Joseph Brody (יוסף בּרױדי Yossef Broydi) (1876/1877 – 1937) was an American Jewish composer who wrote for the Yiddish theatre as well as liturgical Jewish works. He taught George Gershwin and was a friend of Yossele Rosenblatt. His daughter, Estelle Brody, was an actress.

==Early life==
Brody was born on March 12, 1877, according to his gravestone, in Lyakhavichy, Minsk Governorate, in the Russian Empire, although the Lexicon of Yiddish Theatre gives the date as February 12, and in own his naturalization application he stated his birthday was January 22, 1876. His father, Harris Brody, was a tailor and sent Joseph to a Cheder for his early education.

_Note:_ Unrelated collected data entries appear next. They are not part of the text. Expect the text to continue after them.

-- ==== Sys2Proof/Laws/State.lean ====
section
/-! SUPPORT. Laws/State.lean: one lemma a field and update, so that no proof unfolds a record update. -/

namespace Sys2Proof.Machine

/-! ### State.wr -/

@[simp] theorem State.wr_heldU (s : State) (p : Nat) (v : Word) : (s.wr p v).heldU = s.heldU := rfl
@[simp] theorem State.wr_heldB (s : State) (p : Nat) (v : Word) : (s.wr p v).heldB = s.heldB := rfl
@[simp] theorem State.wr_banks (s : State) (p : Nat) (v : Word) : (s.wr p v).banks = s.banks := rfl
@[simp] theorem State.wr_conds (s : State) (p : Nat) (v : Word) : (s.wr p v).conds = s.conds := rfl
@[simp] theorem State.wr_gates (s : State) (p : Nat) (v : Word) : (s.wr p v).gates = s.gates := rfl
@[simp] theorem State.wr_rdata (s : State) (p : Nat) (v : Word) : (s.wr p v).rdata = s.rdata := rfl
@[simp] theorem State.wr_free (s : State) (p : Nat) (v : Word) : (s.wr p v).free = s.free := rfl
@[simp] theorem State.wr_sys (s : State) (p : Nat) (v : Word) : (s.wr p v).sys = s.sys := rfl
@[simp] theorem State.wr_time (s : State) (p : Nat) (v : Word) : (s.wr p v).time = s.time := rfl
@[simp] theorem State.wr_ain (s : State) (p : Nat) (v : Word) : (s.wr p v).ain = s.ain := rfl
@[simp] theorem State.wr_mb (s : State) (p : Nat) (v : Word) : (s.wr p v).mb = s.mb := rfl
@[simp] theorem State.wr_scn (s : State) (p : Nat) (v : Word) : (s.wr p v).scn = s.scn := rfl
@[simp] theorem State.wr_legs (s : State) (p : Nat) (v : Word) : (s.wr p v).legs = s.legs := rfl
@[simp] theorem State.wr_pwm (s : State) (p : Nat) (v : Word) : (s.wr p v).pwm = s.pwm := rfl
@[simp] theorem State.wr_safe (s : State) (p : Nat) (v : Word) : (s.wr p v).safe = s.safe := rfl
@[simp] theorem State.wr_dlCal (s : State) (p : Nat) (v : Word) : (s.wr p v).dlCal = s.dlCal := rfl
@[simp] theorem State.wr_pins (s : State) (p : Nat) (v : Word) : (s.wr p v).pins = s.pins := rfl
@[simp] theorem State.wr_sense (s : State) (p : Nat) (v : Word) : (s.wr p v).sense = s.sense := rfl
@[simp] theorem State.wr_lanes (s : State) (p : Nat) (v : Word) : (s.wr p v).lanes = s.lanes := rfl
@[simp] theorem State.wr_loops (s : State) (p : Nat) (v : Word) : (s.wr p v).loops = s.loops := rfl
@[simp] theorem State.wr_lanePool (s : State) (p : Nat) (v : Word) : (s.wr p v).lanePool = s.lanePool := rfl
@[simp] theorem State.wr_trace (s : State) (p : Nat) (v : Word) : (s.wr p v).trace = s.trace := rfl
@[simp] theorem State.wr_vent (s : State) (p : Nat) (v : Word) : (s.wr p v).vent = s.vent := rfl
@[simp] theorem State.wr_mem (s : State) (p : Nat) (v : Word) : (s.wr p v).mem = s.mem := rfl
@[simp] theorem State.wr_bkg (s : State) (p : Nat) (v : Word) : (s.wr p v).bkg = s.bkg := rfl
@[simp] theorem State.wr_rings (s : State) (p : Nat) (v : Word) : (s.wr p v).rings = s.rings := rfl
@[simp] theorem State.wr_fab (s : State) (p : Nat) (v : Word) : (s.wr p v).fab = s.fab := rfl
@[simp] theorem State.wr_twin (s : State) (p : Nat) (v : Word) : (s.wr p v).twin = s.twin := rfl
@[simp] theorem State.wr_str (s : State) (p : Nat) (v : Word) : (s.wr p v).str = s.str := rfl
@[simp] theorem State.wr_hst (s : State) (p : Nat) (v : Word) : (s.wr p v).hst = s.hst := rfl
@[simp] theorem State.wr_pending (s : State) (p : Nat) (v : Word) : (s.wr p v).pending = s.pending := rfl
@[simp] theorem State.wr_bank (s : State) (p : Nat) (v : Word) (j : Nat) : (s.wr p v).bank j = s.bank j := rfl

/-! ### State.set -/

@[simp] theorem State.set_heldU (s : State) (g : Fld) (n : Nat) : (s.set g n).heldU = s.heldU := rfl
@[simp] theorem State.set_heldB (s : State) (g : Fld) (n : Nat) : (s.set g n).heldB = s.heldB := rfl
@[simp] theorem State.set_banks (s : State) (g : Fld) (n : Nat) : (s.set g n).banks = s.banks := rfl
@[simp] theorem State.set_conds (s : State) (g : Fld) (n : Nat) : (s.set g n).conds = s.conds := rfl
@[simp] theorem State.set_gates (s : State) (g : Fld) (n : Nat) : (s.set g n).gates = s.gates := rfl
@[simp] theorem State.set_rdata (s : State) (g : Fld) (n : Nat) : (s.set g n).rdata = s.rdata := rfl
@[simp] theorem State.set_free (s : State) (g : Fld) (n : Nat) : (s.set g n).free = s.free := rfl
@[simp] theorem State.set_sys (s : State) (g : Fld) (n : Nat) : (s.set g n).sys = s.sys := rfl
@[simp] theorem State.set_time (s : State) (g : Fld) (n : Nat) : (s.set g n).time = s.time := rfl
@[simp] theorem State.set_ain (s : State) (g : Fld) (n : Nat) : (s.set g n).ain = s.ain := rfl
@[simp] theorem State.set_mb (s : State) (g : Fld) (n : Nat) : (s.set g n).mb = s.mb := rfl
@[simp] theorem State.set_scn (s : State) (g : Fld) (n : Nat) : (s.set g n).scn = s.scn := rfl
@[simp] theorem State.set_legs (s : State) (g : Fld) (n : Nat) : (s.set g n).legs = s.legs := rfl
@[simp] theorem State.set_pwm (s : State) (g : Fld) (n : Nat) : (s.set g n).pwm = s.pwm := rfl
@[simp] theorem State.set_safe (s : State) (g : Fld) (n : Nat) : (s.set g n).safe = s.safe := rfl
@[simp] theorem State.set_dlCal (s : State) (g : Fld) (n : Nat) : (s.set g n).dlCal = s.dlCal := rfl
@[simp] theorem State.set_pins (s : State) (g : Fld) (n : Nat) : (s.set g n).pins = s.pins := rfl
@[simp] theorem State.set_sense (s : State) (g : Fld) (n : Nat) : (s.set g n).sense = s.sense := rfl
@[simp] theorem State.set_lanes (s : State) (g : Fld) (n : Nat) : (s.set g n).lanes = s.lanes := rfl
@[simp] theorem State.set_loops (s : State) (g : Fld) (n : Nat) : (s.set g n).loops = s.loops := rfl
@[simp] theorem State.set_lanePool (s : State) (g : Fld) (n : Nat) : (s.set g n).lanePool = s.lanePool := rfl
@[simp] theorem State.set_trace (s : State) (g : Fld) (n : Nat) : (s.set g n).trace = s.trace := rfl
@[simp] theorem State.set_vent (s : State) (g : Fld) (n : Nat) : (s.set g n).vent = s.vent := rfl
@[simp] theorem State.set_mem (s : State) (g : Fld) (n : Nat) : (s.set g n).mem = s.mem := rfl
@[simp] theorem State.set_bkg (s : State) (g : Fld) (n : Nat) : (s.set g n).bkg = s.bkg := rfl
@[simp] theorem State.set_rings (s : State) (g : Fld) (n : Nat) : (s.set g n).rings = s.rings := rfl
@[simp] theorem State.set_fab (s : State) (g : Fld) (n : Nat) : (s.set g n).fab = s.fab := rfl
@[simp] theorem State.set_twin (s : State) (g : Fld) (n : Nat) : (s.set g n).twin = s.twin := rfl
@[simp] theorem State.set_str (s : State) (g : Fld) (n : Nat) : (s.set g n).str = s.str := rfl
@[simp] theorem State.set_hst (s : State) (g : Fld) (n : Nat) : (s.set g n).hst = s.hst := rfl
@[simp] theorem State.set_pending (s : State) (g : Fld) (n : Nat) : (s.set g n).pending = s.pending := rfl
@[simp] theorem State.set_bank (s : State) (g : Fld) (n : Nat) (j : Nat) : (s.set g n).bank j = s.bank j := rfl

His father emigrated to the United States in 1887, at which point Joseph entered a Yeshiva in Slonim, where he stayed for six years. During that time he developed an aptitude for music, and was greatly impressed by the military orchestras which regularly played in the park in Slonim during the summers.

After being noticed by cantors who visited the Yeshiva in Slonim, he decided to drop out and followed cantor Moshe Bass to Białystok, where he became a choirboy. It was there that he learned music theory and studied Hebrew and Russian. Upon losing his Soprano voice, he began to compose cantorial compositions, and was hired by Cantor Kahane in Vilnius as a choir conductor, and after that under cantor Yoel Zelig in Pinsk.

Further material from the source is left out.